Extended human presence beyond low-Earth orbit (BLEO) during missions to the Moon and Mars will pose significant challenges in the near future. A primary health risk associated with these missions is radiation exposure, primarily from galatic cosmic rays (GCRs) and solar proton events (SPEs). While GCRs present a more consistent, albeit modulated threat, SPEs are harder to predict and can deliver acute doses over short periods. Currently NASA utilizes analytical tools for monitoring the space radiation environment in order to make decisions of immediate action to shelter astronauts. However this reactive approach could be significantly enhanced by predictive models that can forecast radiation exposure in advance, ideally hours ahead of major events, while providing estimates of prediction uncertainty to improve decision-making.
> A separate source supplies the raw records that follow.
-- ==== Sys2Proof/Laws/Inv/HostReset.lean ====
section
/-! SUPPORT. Laws/Inv/HostReset.lean: every operation of Machine/HostReset.lean keeps the invariant. -/

set_option linter.unusedTactic false
set_option linter.unreachableTactic false

namespace Sys2Proof.Machine

variable {qs : List Instr}

theorem State.errorResponse_inv {s : State} {o : Outstanding} (h_s : s.Keeps qs) : (State.errorResponse s o).Keeps qs := by
  unfold State.errorResponse
  repeat' first
    | with_reducible assumption
    | with_reducible apply State.moverGot_inv
    | with_reducible apply State.loadGot_inv
    | with_reducible apply State.inc_inv
    | with_reducible apply State.setPort_inv
    | with_reducible apply State.declareLost_inv
    | with_reducible apply State.wr_inv
    | with_reducible apply State.Keeps.ite
    | with_reducible apply State.Keeps.iteFst
    | (with_reducible apply State.each_inv; intros)
    | (with_reducible refine State.when_inv (fun _ => ?_) ?_)
    | with_reducible apply foldl_inv
    | intro _
    | split
    | with_reducible refine State.Keeps.fst (by assumption) ?_
    | with_reducible refine State.Keeps.snd (by assumption) ?_
    | with_reducible refine State.Keeps.opt (by assumption) ?_
    | with_reducible apply OptInv.none
    | with_reducible apply OptInv.some
    | with_reducible apply OptInv.map
    | with_reducible apply OptInv.bind
    | with_reducible apply OptInv.ite
    | with_reducible apply OptInv.getD
    | with_reducible apply State.reset_inv
    | with_reducible refine State.Keeps.upd ?_ rfl rfl rfl rfl rfl rfl rfl rfl rfl rfl rfl rfl rfl rfl rfl rfl rfl rfl rfl

theorem State.forgetRequests_inv {s : State} {kind : Nat} (h_s : s.Keeps qs) : (State.forgetRequests s kind).Keeps qs := by
  unfold State.forgetRequests
  repeat' first
    | with_reducible assumption
    | with_reducible apply State.wr_inv
    | with_reducible apply State.Keeps.ite
    | with_reducible apply State.Keeps.iteFst
    | (with_reducible apply State.each_inv; intros)
    | (with_reducible refine State.when_inv (fun _ => ?_) ?_)
    | with_reducible apply foldl_inv
    | intro _
    | split
    | with_reducible refine State.Keeps.fst (by assumption) ?_
    | with_reducible refine State.Keeps.snd (by assumption) ?_
    | with_reducible refine State.Keeps.opt (by assumption) ?_
    | with_reducible apply OptInv.none
    | with_reducible apply OptInv.some
    | with_reducible apply OptInv.map
    | with_reducible apply OptInv.bind
    | with_reducible apply OptInv.ite
    | with_reducible apply OptInv.getD
    | with_reducible apply State.reset_inv
    | with_reducible refine State.Keeps.upd ?_ rfl rfl rfl rfl rfl rfl rfl rfl rfl rfl rfl rfl rfl rfl rfl rfl rfl rfl rfl

theorem State.hostStoresLost_inv {s : State} (h_s : s.Keeps qs) : (State.hostStoresLost s).Keeps qs := by
  unfold State.hostStoresLost
  refine State.each_inv (fun e t h => ?_) h_s
  extract_lets held u
  exact State.Keeps.ite h (State.drain_inv (State.each_inv (fun _ _ hx => State.declareLost_inv hx) (State.setPort_inv h)))

theorem State.hostLanesReset_inv {s : State} (h_s : s.Keeps qs) : (State.hostLanesReset s).Keeps qs := by
  unfold State.hostLanesReset
  repeat' first
    | with_reducible assumption
    | with_reducible apply State.marginEnd_inv
    | with_reducible apply State.setLane_inv
    | with_reducible apply State.wr_inv
    | with_reducible apply State.Keeps.ite
    | with_reducible apply State.Keeps.iteFst
    | (with_reducible apply State.each_inv; intros)
    | (with_reducible refine State.when_inv (fun _ => ?_) ?_)
    | with_reducible apply foldl_inv
    | intro _
    | split
    | with_reducible refine State.Keeps.fst (by assumption) ?_
    | with_reducible refine State.Keeps.snd (by assumption) ?_
    | with_reducible refine State.Keeps.opt (by assumption) ?_
    | with_reducible apply OptInv.none
    | with_reducible apply OptInv.some
    | with_reducible apply OptInv.map
    | with_reducible apply OptInv.bind
    | with_reducible apply OptInv.ite
    | with_reducible apply OptInv.getD
    | with_reducible apply State.reset_inv
    | with_reducible refine State.Keeps.upd ?_ rfl rfl rfl rfl rfl rfl rfl rfl rfl rfl rfl rfl rfl rfl rfl rfl rfl rfl rfl

theorem State.hostPortDown_inv {s : State} {kind : Nat} (h_s : s.Keeps qs) : (State.hostPortDown s kind).Keeps qs := by
  unfold State.hostPortDown
  repeat' first
    | with_reducible assumption
    | with_reducible apply State.setF_inv
    | with_reducible apply State.wr_inv
    | with_reducible apply State.Keeps.ite
    | with_reducible apply State.Keeps.iteFst
    | (with_reducible apply State.each_inv; intros)
    | (with_reducible refine State.when_inv (fun _ => ?_) ?_)
    | with_reducible apply foldl_inv
    | intro _
    | split
    | with_reducible refine State.Keeps.fst (by assumption) ?_
    | with_reducible refine State.Keeps.snd (by assumption) ?_
    | with_reducible refine State.Keeps.opt (by assumption) ?_
    | with_reducible apply OptInv.none
    | with_reducible apply OptInv.some
    | with_reducible apply OptInv.map
    | with_reducible apply OptInv.bind
    | with_reducible apply OptInv.ite
    | with_reducible apply OptInv.getD
    | with_reducible apply State.reset_inv
    | with_reducible refine State.Keeps.upd ?_ rfl rfl rfl rfl rfl rfl rfl rfl rfl rfl rfl rfl rfl rfl rfl rfl rfl rfl rfl

theorem State.hostReset_inv {s : State} {kind : Nat} (h_s : s.Keeps qs) : (State.hostReset s kind).Keeps qs := by
  unfold State.hostReset
  extract_lets open_ wasUp engines s1 s2 s3 s4 s5 s6 s7
  have h1 : s1.Keeps qs := State.dmaHostReset_inv (State.hostPortDown_inv (State.forgetRequests_inv h_s))
  have h2 : s2.Keeps qs := State.Keeps.ite h1 (State.hostLanesDown_inv h1)
  have h3 : s3.Keeps qs := State.irqHostReset_inv (State.when_inv (fun h => State.hostLanesReset_inv h) h2)
  have h4 : s4.Keeps qs := State.Keeps.filterRegs h3 _
  have h5 : s5.Keeps qs := State.hostStoresLost_inv (State.apertureFail_inv (State.each_inv (fun _ _ h => State.errorResponse_inv h) h4))
  have h6 : s6.Keeps qs := by
    clear_value s5
    show State.Keeps qs (match kind with | 0 => _ | 1 => _ | 2 => _ | _ => _)
    split <;> exact State.incF_inv h5
  have h7 : s7.Keeps qs := State.raise_inv (State.logEvent_inv h6)
  exact State.Keeps.ite (State.raise_inv (State.logEvent_inv h7)) h7

theorem State.initiateFlr_inv {s : State} (h_s : s.Keeps qs) : (State.initiateFlr s).Keeps qs := by
  unfold State.initiateFlr
  repeat' first
    | with_reducible assumption
    | with_reducible apply State.hostReset_inv
    | with_reducible apply State.wr_inv
    | with_reducible apply State.Keeps.ite
    | with_reducible apply State.Keeps.iteFst
    | (with_reducible apply State.each_inv; intros)
    | (with_reducible refine State.when_inv (fun _ => ?_) ?_)
    | with_reducible apply foldl_inv
    | intro _
    | split
    | with_reducible refine State.Keeps.fst (by assumption) ?_
    | with_reducible refine State.Keeps.snd (by assumption) ?_
    | with_reducible refine State.Keeps.opt (by assumption) ?_
    | with_reducible apply OptInv.none
    | with_reducible apply OptInv.some
    | with_reducible apply OptInv.map
    | with_reducible apply OptInv.bind
    | with_reducible apply OptInv.ite
    | with_reducible apply OptInv.getD
    | with_reducible apply State.reset_inv
    | with_reducible refine State.Keeps.upd ?_ rfl rfl rfl rfl rfl rfl rfl rfl rfl rfl rfl rfl rfl rfl rfl rfl rfl rfl rfl

end Sys2Proof.Machine
end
In this work we present a machine learning approach for forecasting radiation exposure in BLEO using multimodal time-series data including direct solar imagery from Solar Dynamics Observatory, X-ray flux measurements from GOES missions, and radiation dose measurements from the BioSentinel satellite that was launched as part of Artemis~1 mission. To our knowledge, this is the first time full-disk solar imagery has been used to forecast radiation exposure. We demonstrate that our model can predict the onset of increased radiation due to an SPE event, as well as the radiation decay profile after an event has occurred.

Paper Structure

This paper contains 11 sections, 5 figures.

Figures (5)

  • Figure 1: The overall model architecture and the construction of the context and prediction windows. $x^{sdo}$ and $e^{sdo}$ denote the SDO images and their embeddings through a CNN architecture; $x^{1D}$ denote the vectors of univariate time series data, including radiation dose rate and X-ray flux. Note: The prediction window is shown for the autoregressive inference mode functionality.
  • Figure 2: Model predictions (red with their mean in black) versus the ground truth (blue) in a hold-out interval around an SEP event occurring in May 2024 from the test set. The solid vertical red line indicates the "now" time after which the prediction is performed. The dashed vertical red line to the left of the "now" line indicates the beginning of the context window. The dashed vertical red line to the right of the "now" line indicates the end of the prediction window size used during training, but this window can be extended arbitrarily at test time due to the autoregressive nature of the model.
  • Figure 3: Top row: SDO imagery ($x^{sdo}_{t}$) at t = 2024-05-10 18:45 before the onset of the SEP event. Middle & bottom rows: Radiation dose and X-ray flux ($x^{1D}$) from t = 2024-05-10 07:00 to 2024-05-13 03:00.
  • Figure 4: Top row: SDO imagery ($x^{sdo}_{t}$) at t = 2024-05-11 01:45. Middle & bottom rows: Radiation dose and X-ray flux ($x^{1D}$) from t = 2024-05-10 07:00 to 2024-05-13 03:00. Notice the flare occurring at the south-east region of the solar disk prominently visible in the aia_0131 channel (top row, second column) coinciding with a prominent peak in the X-ray flux right before the radiation peak onset.
  • Figure 5: Top row: SDO imagery ($x^{sdo}_{t}$) at t = 2024-05-12 12:00 as the radiation decays. Middle & bottom rows: Radiation dose and X-ray flux ($x^{1D}$) from t = 2024-05-10 07:00 to 2024-05-13 03:00.